:: Task ::
Wherever the word "doneOk" appears in a line below, that line counts; report the total number of such lines only.

:: Given data ::
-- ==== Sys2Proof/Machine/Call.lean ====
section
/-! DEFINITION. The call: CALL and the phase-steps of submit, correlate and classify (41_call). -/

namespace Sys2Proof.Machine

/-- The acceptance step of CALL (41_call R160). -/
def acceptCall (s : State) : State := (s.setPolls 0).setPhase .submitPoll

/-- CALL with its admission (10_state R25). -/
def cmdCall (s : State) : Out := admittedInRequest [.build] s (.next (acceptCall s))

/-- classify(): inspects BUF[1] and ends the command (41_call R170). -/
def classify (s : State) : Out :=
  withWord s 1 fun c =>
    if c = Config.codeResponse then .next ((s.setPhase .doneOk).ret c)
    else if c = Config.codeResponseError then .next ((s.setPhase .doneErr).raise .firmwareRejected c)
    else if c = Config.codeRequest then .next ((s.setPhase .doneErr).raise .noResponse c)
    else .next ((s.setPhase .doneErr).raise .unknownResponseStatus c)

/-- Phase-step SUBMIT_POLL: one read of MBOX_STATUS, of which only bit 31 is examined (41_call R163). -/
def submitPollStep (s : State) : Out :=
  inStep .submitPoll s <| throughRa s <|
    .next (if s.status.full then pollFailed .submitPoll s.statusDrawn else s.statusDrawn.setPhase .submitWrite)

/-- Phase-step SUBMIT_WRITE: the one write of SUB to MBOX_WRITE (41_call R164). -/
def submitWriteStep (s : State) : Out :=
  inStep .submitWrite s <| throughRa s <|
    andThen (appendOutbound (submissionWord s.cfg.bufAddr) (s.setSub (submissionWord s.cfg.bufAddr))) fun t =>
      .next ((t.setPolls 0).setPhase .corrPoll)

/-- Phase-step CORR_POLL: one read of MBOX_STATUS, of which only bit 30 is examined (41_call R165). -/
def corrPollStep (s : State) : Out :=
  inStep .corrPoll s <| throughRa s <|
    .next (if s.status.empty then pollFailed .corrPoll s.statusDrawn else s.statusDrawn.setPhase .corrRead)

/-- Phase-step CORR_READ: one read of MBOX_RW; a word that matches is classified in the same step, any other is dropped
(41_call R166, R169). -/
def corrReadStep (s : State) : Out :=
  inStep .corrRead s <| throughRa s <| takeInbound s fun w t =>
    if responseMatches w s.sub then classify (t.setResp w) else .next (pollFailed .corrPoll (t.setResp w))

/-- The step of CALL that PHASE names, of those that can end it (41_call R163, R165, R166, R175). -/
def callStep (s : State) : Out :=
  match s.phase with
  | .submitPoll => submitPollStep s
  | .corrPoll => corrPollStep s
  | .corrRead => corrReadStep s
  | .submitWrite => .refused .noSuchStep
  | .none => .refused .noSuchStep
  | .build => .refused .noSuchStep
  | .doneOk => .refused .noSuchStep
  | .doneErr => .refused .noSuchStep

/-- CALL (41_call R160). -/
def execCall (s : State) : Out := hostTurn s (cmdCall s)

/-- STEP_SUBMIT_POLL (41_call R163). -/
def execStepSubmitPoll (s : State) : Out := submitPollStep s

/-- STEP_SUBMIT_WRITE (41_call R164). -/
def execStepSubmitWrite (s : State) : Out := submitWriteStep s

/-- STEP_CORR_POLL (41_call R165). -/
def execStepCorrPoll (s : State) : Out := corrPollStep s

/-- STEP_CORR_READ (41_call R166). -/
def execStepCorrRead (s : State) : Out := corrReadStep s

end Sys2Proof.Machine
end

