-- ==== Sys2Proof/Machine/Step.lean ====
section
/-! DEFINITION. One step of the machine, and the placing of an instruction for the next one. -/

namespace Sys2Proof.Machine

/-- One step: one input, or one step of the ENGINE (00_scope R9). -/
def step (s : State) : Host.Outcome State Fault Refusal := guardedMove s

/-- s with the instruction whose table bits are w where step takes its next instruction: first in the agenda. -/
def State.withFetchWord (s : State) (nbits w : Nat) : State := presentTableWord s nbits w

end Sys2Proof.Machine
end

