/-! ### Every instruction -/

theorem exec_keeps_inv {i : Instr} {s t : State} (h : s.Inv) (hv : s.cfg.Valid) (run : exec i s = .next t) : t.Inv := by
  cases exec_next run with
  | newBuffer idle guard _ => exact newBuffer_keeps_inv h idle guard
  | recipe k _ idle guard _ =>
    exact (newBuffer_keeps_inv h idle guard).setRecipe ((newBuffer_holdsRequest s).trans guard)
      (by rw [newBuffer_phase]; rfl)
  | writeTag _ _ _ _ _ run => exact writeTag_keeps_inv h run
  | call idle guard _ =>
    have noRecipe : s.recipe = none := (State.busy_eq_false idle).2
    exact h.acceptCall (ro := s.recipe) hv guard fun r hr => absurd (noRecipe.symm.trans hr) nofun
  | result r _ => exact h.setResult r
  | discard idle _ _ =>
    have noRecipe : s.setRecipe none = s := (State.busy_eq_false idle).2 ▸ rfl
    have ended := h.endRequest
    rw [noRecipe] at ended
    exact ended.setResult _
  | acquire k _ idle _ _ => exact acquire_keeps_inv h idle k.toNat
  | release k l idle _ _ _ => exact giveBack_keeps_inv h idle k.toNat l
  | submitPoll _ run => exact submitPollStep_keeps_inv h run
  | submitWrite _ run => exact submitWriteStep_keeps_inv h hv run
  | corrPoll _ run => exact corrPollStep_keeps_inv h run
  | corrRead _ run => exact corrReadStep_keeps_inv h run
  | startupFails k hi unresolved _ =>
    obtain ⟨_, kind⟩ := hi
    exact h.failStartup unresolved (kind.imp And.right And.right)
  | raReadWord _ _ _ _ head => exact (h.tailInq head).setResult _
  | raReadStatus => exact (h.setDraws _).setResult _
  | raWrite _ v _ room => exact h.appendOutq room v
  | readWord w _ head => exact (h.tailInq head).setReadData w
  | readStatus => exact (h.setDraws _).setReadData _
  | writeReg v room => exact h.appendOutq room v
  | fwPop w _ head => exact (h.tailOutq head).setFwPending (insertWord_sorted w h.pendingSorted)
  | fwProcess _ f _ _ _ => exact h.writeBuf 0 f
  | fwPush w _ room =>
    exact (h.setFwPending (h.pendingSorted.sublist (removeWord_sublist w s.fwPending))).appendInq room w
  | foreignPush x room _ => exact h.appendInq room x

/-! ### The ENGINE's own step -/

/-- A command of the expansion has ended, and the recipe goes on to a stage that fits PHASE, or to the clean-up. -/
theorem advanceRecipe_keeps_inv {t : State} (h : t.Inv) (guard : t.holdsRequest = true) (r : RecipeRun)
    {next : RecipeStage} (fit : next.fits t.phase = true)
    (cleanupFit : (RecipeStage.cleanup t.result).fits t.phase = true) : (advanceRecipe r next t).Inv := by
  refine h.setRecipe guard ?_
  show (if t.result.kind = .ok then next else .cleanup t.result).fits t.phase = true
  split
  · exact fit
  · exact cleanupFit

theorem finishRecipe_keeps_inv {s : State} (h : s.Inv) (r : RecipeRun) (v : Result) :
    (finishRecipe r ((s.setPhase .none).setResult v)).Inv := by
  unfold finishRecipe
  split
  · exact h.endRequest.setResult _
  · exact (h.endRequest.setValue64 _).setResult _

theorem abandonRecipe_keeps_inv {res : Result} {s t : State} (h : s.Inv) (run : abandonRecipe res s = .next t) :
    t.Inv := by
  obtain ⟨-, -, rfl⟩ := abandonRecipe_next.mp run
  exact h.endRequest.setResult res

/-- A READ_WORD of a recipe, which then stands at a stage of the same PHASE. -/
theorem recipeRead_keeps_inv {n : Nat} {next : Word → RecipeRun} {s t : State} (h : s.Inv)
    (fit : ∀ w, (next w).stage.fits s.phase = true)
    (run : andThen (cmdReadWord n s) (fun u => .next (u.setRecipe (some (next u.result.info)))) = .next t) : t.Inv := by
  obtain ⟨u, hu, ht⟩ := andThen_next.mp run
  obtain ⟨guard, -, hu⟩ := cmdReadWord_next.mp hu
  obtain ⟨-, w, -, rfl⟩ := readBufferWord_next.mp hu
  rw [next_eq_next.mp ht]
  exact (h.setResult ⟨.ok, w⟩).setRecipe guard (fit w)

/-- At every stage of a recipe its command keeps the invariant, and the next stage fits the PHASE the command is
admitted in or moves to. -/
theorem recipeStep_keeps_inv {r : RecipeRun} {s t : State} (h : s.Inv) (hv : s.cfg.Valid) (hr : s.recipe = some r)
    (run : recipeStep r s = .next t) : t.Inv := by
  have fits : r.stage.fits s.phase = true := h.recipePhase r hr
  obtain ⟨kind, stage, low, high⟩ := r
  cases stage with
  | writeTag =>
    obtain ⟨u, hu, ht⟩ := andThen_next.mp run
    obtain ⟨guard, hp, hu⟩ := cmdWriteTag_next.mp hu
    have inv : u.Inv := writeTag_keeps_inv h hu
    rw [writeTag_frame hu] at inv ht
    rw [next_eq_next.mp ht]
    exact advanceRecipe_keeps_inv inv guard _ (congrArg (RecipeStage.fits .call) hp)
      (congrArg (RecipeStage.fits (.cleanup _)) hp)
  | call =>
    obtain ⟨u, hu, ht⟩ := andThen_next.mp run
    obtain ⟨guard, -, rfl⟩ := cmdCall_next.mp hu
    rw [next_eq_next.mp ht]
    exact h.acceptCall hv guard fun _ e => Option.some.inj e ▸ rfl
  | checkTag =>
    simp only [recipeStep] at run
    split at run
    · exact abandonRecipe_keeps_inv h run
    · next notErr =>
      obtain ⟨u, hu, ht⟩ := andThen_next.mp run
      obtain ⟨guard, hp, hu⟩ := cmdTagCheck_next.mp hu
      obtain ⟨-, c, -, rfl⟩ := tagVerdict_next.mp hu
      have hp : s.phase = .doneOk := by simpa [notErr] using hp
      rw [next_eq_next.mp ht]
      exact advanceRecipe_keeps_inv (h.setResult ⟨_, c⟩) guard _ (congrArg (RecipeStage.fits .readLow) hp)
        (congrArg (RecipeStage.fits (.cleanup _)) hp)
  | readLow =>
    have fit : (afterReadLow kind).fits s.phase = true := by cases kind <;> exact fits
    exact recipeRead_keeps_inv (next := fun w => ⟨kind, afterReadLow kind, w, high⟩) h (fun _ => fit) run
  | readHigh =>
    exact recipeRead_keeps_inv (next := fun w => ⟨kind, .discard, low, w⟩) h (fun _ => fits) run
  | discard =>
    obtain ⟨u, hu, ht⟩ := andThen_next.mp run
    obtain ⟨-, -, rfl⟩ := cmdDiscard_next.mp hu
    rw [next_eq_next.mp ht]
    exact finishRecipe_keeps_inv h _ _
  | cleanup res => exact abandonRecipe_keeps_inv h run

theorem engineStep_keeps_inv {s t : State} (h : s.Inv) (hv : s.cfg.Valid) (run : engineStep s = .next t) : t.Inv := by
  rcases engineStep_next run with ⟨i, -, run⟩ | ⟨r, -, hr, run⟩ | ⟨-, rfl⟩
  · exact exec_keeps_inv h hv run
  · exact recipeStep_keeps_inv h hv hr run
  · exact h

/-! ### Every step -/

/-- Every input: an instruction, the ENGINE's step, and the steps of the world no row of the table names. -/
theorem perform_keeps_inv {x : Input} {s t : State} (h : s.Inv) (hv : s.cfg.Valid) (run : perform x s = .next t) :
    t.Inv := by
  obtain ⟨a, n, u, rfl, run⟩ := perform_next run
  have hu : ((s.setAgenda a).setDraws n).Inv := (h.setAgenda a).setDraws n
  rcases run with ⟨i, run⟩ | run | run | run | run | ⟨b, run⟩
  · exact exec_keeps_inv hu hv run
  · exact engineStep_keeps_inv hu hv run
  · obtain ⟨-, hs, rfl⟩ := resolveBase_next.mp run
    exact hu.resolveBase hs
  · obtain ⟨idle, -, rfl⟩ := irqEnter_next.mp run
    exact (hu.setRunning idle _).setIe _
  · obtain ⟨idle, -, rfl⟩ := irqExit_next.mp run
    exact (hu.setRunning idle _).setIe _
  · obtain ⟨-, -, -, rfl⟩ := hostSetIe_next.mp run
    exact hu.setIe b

:: Response ::
3